Segment Start: EXTRACTED ENTRIES

/-- R307: a hart stopped by a fault or a pre-emption empties the shadow slots of its core that depend on its launch. -/
def emptyShadows (done : Nat) (c : Core) : Core :=
  if done = 0 then c else
    let keep : Option Shadow → Option Shadow := fun o => o.filter fun sh => sh.record.depaddr != done
    { c with shadow0 := keep c.shadow0, shadow1 := keep c.shadow1 }

/-- R397, R398: a word of a V register or a mask that fails uncorrectably retires its lane at once. -/
def retireLane (t : Trap) (c : Core) : Core :=
  if t.cause = 0x09 ∧ t.tval.getLsbD 63 ∧ bitsOf t.tval.toNat 62 60 < 2 then
    { c with lanemap := c.lanemap ||| (1#64 <<< bitsOf t.tval.toNat 5 0) }
  else c

/-- R307: whether the cause stops the hart by a fault or a pre-emption, and not at its own request. -/
def stops (cause : Nat) : Bool := cause < 0x18 || cause == 0x20

/-- R418: an engine fault that can be delivered: none is being handled. -/
def engineDue (s : State) : Bool :=
  s.hart.bound && s.hart.held.isNone && !s.hart.engBusy && !s.hart.engFaults.isEmpty

/-- R378, R380: trap entry. TCAUSE, TVAL and TPC of the target are written, PRIV and IE change, and control passes to
TVEC. An asynchronous cause was pending and so has set the wake latch (R175). -/
def takeTrap (t : Trap) (tpc : Word) (front : List QEntry) (s : State) : State :=
  let p := trapTarget s.hart t
  let s := if stops t.cause then s.onCore (emptyShadows s.hart.launch.doneaddr) else s
  let s := failedAccess t s
  (s.onCore (retireLane t)).onHart fun h =>
    let r := trapRegs p h
    let r := { r with tcause := tcauseOf h t, tval := t.tval, tpc := tpc &&& ~~~3#64,
                      memerr := t.memerr.getD r.memerr }
    let h' := setTrapRegs p r (makeHeld front h)
    { h' with
      priv := p, ie := false, pc := r.tvec, engflt := t.engflt.getD h'.engflt, yield := false
      latch := h'.latch || decide (0x20 ≤ t.cause)
      engBusy := h'.engBusy || t.engine }

/-- R156: whether TDELEG delegates a trap to the hart's U handler (R383). -/
def delegated (h : Hart) (t : Trap) : Bool :=
  h.priv = .u && !h.inDeleg && !t.engine && h.held.isNone && h.tdeleg.getLsbD t.cause
    && (t.cause == 0x0A || t.cause == 0x0B || t.cause == 0x0C || t.cause == 0x0D || t.cause == 0x13 || t.cause == 0x1A)

/-- R383: delivery to the U handler. HSTAT does not change. -/
def takeDelegated (t : Trap) (tpc : Word) (s : State) : State :=
  (if stops t.cause then s.onCore (emptyShadows s.hart.launch.doneaddr) else s).onHart fun h =>
    { h with utcause := Word.ofNat t.cause, utval := t.tval, utpc := tpc &&& ~~~3#64, inDeleg := true, pc := h.utvec
             lend := none, yield := false, echo := none, waits := engineWaits h.waits }

/-- A precise trap with TPC as given (R381), or its delegated delivery (R383). -/
def trapTo (t : Trap) (tpc : Word) (s : State) : State :=
  if delegated s.hart t then takeDelegated t tpc s else takeTrap t tpc [] s

/-- R381: a precise trap, whose TPC names the convoy that raised it. -/
def raise (t : Trap) (s : State) : State := trapTo t (convoyPc s.hart) (s.onHart dropLend)

/-- R381: a fault that the scalar side did not find: it stops at its convoy boundary, the first convoy not issued in TPC. -/
def takeImprecise (t : Trap) (front : List QEntry) (s : State) : State :=
  takeTrap t (convoyPc s.hart) front (s.onHart dropLend)

/-! ### Returning from an exception -/

/-- R379 step 3, R395: the held context resumes. -/
def resumeHeld (h : Hart) : Hart :=
  match h.held with
  | none => h
  | some c =>
    { h with
      held := none, vq := c.queue, replies := c.replies, loops := c.loops, lend := c.lend, lendHeld := c.lend.isSome
      inDeleg := c.inDeleg
      streams := setSlots .running c.running h.streams }

/-- R379: TRET at S or M in the world it returns to: IE, PRIV, the held context, its streams, the strips of its bound
registers (R273) and the pc; an engine fault held back is delivered next (R418). -/
def returnTrap (s : State) : State :=
  let run := (s.hart.held.map (·.running)).getD []
  let evs := run.map (fun k => Instr.streamElementComplete s.hart.id k)
    ++ (if s.hart.engFaults.isEmpty then [] else [Instr.engineFault s.hart.id])
  (s.hart.binds.map (·.v)).foldl (fun s v => fetchSoon v s) (due evs (s.onHart fun h =>
    let r := trapRegs h.priv h
    let h' := resumeHeld { h with ie := r.tcause.getLsbD 17, priv := Priv.ofCode (bitsOf r.tcause.toNat 19 18) }
    { h' with pc := r.tpc, yield := false, engBusy := false }))

/-! ### Ids -/

/-- Whether a bound hart of partition `p` has this HARTID (R393). -/
def isPartHart (s : State) (h p : Nat) : Bool := (boundHarts s).any fun x => x.id == h && x.part == p

end

end Sys2Proof.Machine
end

Segment End: EXTRACTED ENTRIES

[YOUR INSTRUCTIONS] Count how many lines in the data above hold the string "QEntry", and give the number with no other words.

[OUTPUT OF THE TASK] 2